Mr. Scott revealed more about the Government’s pricing strategy for the historic offering.

He said that on Monday this week, the Government took advantage of a positive market window by “whispering” a price range of US Treasury 10-year bill rate plus around 275 basis points (2.75 percentage points), generating a more than $1.5 billion order book by market close in the US.

”Based on this strong early market response, the transaction was left open overnight for Asia, Europe and Bermuda at a revised, tighter price range of 262.5 basis points over US, which generated more than $1 billion in additional demand.

”With an order book approaching $2.5 billion, the Government proceeded to launch and price the deal on Tuesday, July 13, at a revised price of T+250 basis points, the tightest end of guidance,” Mr. Scott added.

Fitch, which yesterday rated the bonds AA+, said in its commentary: “Bermuda’s creditworthiness is underpinned by a high per capita income of over $94,000, low public debt burden and effective management of the business and economic environment.
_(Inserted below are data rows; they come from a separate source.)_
-- ==== Sys2Proof/Machine/ShopLine.lean ====
section
/-! DEFINITION. The commands of the shop line's events (01). -/

namespace Sys2Proof.Machine

/-- A step of the line controller of a station that is not INERT (R23, R50). -/
def Station.lineStep (f : Line → Line) (d : Station) : Station :=
  if d.blk.onAir then { d with blk := d.blk.onLine f } else d

/-- RECEIVE_CHARACTER (R1, R7 to R12). -/
def execReceiveCharacter (data : Byte) (mark stop : Bool) (s : State) : Host.Outcome State Fault Refusal :=
  s.run (Station.receive data mark stop)

/-- LINE_IDLE (R2, R7, R9). -/
def execLineIdle (s : State) : Host.Outcome State Fault Refusal := s.run (Station.lineStep Line.idleRead)

/-- FRAME_TIME_LIMIT (R9). -/
def execFrameTimeLimit (s : State) : Host.Outcome State Fault Refusal := s.run (Station.lineStep Line.timeLimitRuns)

/-- BREAK_EVENT (R3): once for a dominant run. -/
def execBreakEvent (s : State) : Host.Outcome State Fault Refusal :=
  s.run (fun d => if d.blk.onAir && !d.blk.line.inBreak then d.breakEvent.settleRejoin else d)

/-- BREAK_END (R3): the receiver waits for idle, counted from this moment. -/
def execBreakEnd (s : State) : Host.Outcome State Fault Refusal :=
  s.run (Station.lineStep (fun l =>
    if l.inBreak then { l with inBreak := false, idle := false, rx := .waitIdle } else l))

/-- HALT_BREAK_END (R21). -/
def execHaltBreakEnd (s : State) : Host.Outcome State Fault Refusal :=
  s.run (Station.lineStep (fun l => { l with halting := false }))

/-- TRANSMIT_START (R16). -/
def execTransmitStart (s : State) : Host.Outcome State Fault Refusal :=
  s.run (Station.onBlk (fun sh b => b.transmit sh))

/-- ARBITRATION_LOST (R17): the outcome LOST stands. -/
def execArbitrationLost (s : State) : Host.Outcome State Fault Refusal :=
  s.run (fun d => (d.onBlk (fun sh b => b.attemptEnds .lost sh)).settleRejoin)

/-- COLLISION (R18): the attempt is settled as a COLLISION attempt. -/
def execCollision (s : State) : Host.Outcome State Fault Refusal :=
  s.run (fun d => (d.onBlk (fun sh b => b.attemptEnds .collision sh)).settleRejoin)

/-- SEND_COMPLETED (R19). -/
def execSendCompleted (s : State) : Host.Outcome State Fault Refusal :=
  s.run (fun d => (d.onBlk (fun sh b => b.completes sh)).settleRejoin)

/-- YIELD_CLEAR (R19). -/
def execYieldClear (s : State) : Host.Outcome State Fault Refusal :=
  s.run (Station.lineStep (fun l => { l with yielding := false }))

/-- LINE_REST_EXPIRY (R20). -/
def execLineRestExpiry (s : State) : Host.Outcome State Fault Refusal :=
  s.run (Station.onBlk (fun _ b =>
    match b.line.restT with
    | none => b
    | some t => (b.atDeadline t).onLine (fun l => { l with restT := none })))

end Sys2Proof.Machine
end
Moreover, Bermuda’s well-established reputation as a domicile of choice for (re) insurance and financial services companies provides a basis for sustainable economic growth.”

But Fitch warned: “Such credit strengths, however, are counterbalanced by the island’s lack of economic diversification and small size, which curbs the capacity to absorb extreme shocks relative to other high-grade sovereigns.

"Policy flexibility is limited by the lack of ‘reserve currency’ status and a lender of last resort to the financial sector, as well as a limited scope to incur and fund large fiscal deficits.”